>>>

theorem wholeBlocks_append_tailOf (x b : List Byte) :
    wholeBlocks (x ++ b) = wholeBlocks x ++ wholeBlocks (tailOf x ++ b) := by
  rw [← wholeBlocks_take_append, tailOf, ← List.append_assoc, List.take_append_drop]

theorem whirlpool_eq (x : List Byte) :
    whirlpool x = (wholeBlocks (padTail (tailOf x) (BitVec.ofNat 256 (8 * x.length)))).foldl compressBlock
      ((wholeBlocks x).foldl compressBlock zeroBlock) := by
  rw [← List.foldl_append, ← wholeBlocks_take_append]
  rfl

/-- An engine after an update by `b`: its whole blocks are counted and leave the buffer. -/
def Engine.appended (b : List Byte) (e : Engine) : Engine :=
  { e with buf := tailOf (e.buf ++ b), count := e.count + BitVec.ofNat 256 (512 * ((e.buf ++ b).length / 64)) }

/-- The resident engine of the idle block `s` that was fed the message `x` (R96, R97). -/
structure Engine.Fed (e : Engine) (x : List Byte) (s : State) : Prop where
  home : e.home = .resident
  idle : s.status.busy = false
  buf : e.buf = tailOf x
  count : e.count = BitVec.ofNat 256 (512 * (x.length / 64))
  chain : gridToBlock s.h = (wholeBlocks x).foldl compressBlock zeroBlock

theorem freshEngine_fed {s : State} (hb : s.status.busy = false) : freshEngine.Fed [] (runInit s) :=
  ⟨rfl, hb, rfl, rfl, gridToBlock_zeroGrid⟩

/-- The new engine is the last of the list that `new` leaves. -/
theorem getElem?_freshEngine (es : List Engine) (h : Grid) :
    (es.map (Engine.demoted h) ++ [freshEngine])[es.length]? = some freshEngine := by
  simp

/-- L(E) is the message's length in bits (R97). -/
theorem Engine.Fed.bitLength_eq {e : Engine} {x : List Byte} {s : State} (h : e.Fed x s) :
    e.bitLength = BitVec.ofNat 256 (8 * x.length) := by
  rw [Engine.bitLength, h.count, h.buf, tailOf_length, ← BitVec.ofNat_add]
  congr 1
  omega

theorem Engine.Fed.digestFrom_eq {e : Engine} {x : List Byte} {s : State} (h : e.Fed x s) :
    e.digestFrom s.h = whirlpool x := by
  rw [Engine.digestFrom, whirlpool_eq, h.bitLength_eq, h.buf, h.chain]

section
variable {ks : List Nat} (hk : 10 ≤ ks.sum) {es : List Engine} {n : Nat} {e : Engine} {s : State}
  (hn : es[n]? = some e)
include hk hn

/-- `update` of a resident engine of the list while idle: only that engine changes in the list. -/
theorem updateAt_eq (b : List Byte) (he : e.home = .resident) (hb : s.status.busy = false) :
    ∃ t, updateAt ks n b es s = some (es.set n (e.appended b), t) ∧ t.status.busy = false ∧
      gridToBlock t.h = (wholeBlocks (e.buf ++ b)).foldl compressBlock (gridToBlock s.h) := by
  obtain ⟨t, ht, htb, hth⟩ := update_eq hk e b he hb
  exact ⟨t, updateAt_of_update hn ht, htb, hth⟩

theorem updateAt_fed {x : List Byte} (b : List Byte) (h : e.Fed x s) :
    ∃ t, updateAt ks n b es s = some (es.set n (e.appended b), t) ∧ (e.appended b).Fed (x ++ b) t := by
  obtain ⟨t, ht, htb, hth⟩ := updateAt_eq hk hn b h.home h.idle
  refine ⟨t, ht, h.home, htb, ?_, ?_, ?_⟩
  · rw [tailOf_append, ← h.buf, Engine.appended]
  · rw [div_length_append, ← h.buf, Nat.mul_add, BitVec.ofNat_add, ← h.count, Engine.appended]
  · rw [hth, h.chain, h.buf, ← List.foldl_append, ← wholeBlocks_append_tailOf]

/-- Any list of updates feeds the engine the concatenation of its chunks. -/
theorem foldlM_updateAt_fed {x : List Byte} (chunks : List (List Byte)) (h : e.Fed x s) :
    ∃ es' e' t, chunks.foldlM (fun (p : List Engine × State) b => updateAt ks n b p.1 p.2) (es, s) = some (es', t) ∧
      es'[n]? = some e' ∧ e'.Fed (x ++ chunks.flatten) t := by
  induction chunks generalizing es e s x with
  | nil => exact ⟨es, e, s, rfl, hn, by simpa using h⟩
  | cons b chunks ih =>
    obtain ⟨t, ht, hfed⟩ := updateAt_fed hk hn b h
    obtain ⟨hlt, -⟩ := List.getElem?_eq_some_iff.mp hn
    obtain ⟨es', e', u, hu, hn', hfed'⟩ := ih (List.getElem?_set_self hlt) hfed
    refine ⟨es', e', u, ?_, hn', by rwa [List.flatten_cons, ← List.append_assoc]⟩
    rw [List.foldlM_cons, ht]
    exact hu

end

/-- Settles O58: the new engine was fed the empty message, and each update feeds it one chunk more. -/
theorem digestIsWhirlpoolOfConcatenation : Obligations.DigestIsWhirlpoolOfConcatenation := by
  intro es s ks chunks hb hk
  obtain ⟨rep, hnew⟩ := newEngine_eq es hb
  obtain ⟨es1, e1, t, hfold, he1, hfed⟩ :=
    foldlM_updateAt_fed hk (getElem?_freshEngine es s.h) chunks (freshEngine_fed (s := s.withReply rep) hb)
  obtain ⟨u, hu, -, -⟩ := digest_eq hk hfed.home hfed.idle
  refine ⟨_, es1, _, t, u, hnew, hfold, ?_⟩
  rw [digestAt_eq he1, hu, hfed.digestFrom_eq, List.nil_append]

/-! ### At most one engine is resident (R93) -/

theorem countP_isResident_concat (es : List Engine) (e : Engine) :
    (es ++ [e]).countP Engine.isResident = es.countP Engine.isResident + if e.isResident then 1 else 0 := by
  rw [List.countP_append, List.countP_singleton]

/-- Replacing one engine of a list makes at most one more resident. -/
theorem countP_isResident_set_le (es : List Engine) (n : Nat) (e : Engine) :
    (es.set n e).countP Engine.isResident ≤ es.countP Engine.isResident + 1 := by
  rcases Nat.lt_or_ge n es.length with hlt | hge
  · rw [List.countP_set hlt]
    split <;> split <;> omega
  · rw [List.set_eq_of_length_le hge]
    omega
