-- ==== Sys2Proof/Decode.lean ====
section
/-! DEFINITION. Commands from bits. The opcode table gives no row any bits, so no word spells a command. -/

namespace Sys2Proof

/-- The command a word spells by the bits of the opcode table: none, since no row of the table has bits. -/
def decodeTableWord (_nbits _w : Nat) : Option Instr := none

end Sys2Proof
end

<<<
>>>

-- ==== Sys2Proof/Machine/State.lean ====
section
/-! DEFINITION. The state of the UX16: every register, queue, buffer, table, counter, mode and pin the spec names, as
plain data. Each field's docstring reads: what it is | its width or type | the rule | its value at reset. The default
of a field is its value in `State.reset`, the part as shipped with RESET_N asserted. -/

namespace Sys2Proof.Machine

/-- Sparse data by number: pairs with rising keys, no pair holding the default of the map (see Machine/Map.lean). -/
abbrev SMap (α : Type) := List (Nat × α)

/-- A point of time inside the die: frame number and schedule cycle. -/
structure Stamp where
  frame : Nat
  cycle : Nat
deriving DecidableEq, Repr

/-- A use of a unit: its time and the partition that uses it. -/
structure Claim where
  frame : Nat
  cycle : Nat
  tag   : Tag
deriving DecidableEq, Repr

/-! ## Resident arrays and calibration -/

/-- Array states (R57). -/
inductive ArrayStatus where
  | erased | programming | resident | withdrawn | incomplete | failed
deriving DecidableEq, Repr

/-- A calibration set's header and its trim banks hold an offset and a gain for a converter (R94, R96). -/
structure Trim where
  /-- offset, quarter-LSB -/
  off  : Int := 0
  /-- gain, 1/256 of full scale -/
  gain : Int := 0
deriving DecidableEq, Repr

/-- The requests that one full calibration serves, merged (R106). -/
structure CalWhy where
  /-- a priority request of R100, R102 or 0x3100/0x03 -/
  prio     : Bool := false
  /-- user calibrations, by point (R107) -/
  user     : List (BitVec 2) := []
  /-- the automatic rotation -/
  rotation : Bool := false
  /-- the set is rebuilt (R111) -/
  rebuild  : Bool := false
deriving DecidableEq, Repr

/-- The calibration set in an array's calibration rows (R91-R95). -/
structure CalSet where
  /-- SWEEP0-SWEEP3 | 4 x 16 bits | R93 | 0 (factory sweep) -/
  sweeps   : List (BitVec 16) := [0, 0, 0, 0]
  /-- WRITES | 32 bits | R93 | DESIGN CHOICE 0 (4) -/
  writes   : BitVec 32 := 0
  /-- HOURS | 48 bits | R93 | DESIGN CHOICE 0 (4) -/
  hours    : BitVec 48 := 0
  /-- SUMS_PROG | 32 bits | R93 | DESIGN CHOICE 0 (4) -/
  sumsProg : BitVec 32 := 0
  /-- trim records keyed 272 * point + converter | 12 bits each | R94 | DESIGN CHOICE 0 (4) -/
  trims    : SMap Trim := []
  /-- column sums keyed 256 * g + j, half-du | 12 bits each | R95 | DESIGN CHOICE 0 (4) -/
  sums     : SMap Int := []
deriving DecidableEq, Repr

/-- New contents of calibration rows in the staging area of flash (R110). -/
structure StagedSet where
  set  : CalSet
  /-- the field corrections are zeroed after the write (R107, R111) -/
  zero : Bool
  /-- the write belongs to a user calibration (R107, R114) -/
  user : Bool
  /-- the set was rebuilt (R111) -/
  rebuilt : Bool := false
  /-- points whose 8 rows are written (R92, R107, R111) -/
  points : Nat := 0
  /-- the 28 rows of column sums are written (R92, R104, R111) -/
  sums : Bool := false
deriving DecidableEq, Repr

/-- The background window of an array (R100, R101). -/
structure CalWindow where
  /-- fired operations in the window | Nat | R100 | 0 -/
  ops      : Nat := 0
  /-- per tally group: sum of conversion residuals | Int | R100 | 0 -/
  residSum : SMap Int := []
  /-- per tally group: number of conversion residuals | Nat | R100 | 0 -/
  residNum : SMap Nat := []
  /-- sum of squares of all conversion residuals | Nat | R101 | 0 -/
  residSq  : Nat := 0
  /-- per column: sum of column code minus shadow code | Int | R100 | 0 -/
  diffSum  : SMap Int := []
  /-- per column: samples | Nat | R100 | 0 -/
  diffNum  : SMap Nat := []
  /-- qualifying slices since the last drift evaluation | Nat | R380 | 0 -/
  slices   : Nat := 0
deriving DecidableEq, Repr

<<<

• **ACTION ITEM**
Beginning with the line above that contains "WRITES | 32", copy each line exactly up to and including the line that contains "zero : Bool", and go no further.

• **RESPONSE BELOW**
  /-- WRITES | 32 bits | R93 | DESIGN CHOICE 0 (4) -/
  writes   : BitVec 32 := 0
  /-- HOURS | 48 bits | R93 | DESIGN CHOICE 0 (4) -/
  hours    : BitVec 48 := 0
  /-- SUMS_PROG | 32 bits | R93 | DESIGN CHOICE 0 (4) -/
  sumsProg : BitVec 32 := 0
  /-- trim records keyed 272 * point + converter | 12 bits each | R94 | DESIGN CHOICE 0 (4) -/
  trims    : SMap Trim := []
  /-- column sums keyed 256 * g + j, half-du | 12 bits each | R95 | DESIGN CHOICE 0 (4) -/
  sums     : SMap Int := []
deriving DecidableEq, Repr

/-- New contents of calibration rows in the staging area of flash (R110). -/
structure StagedSet where
  set  : CalSet
  /-- the field corrections are zeroed after the write (R107, R111) -/
  zero : Bool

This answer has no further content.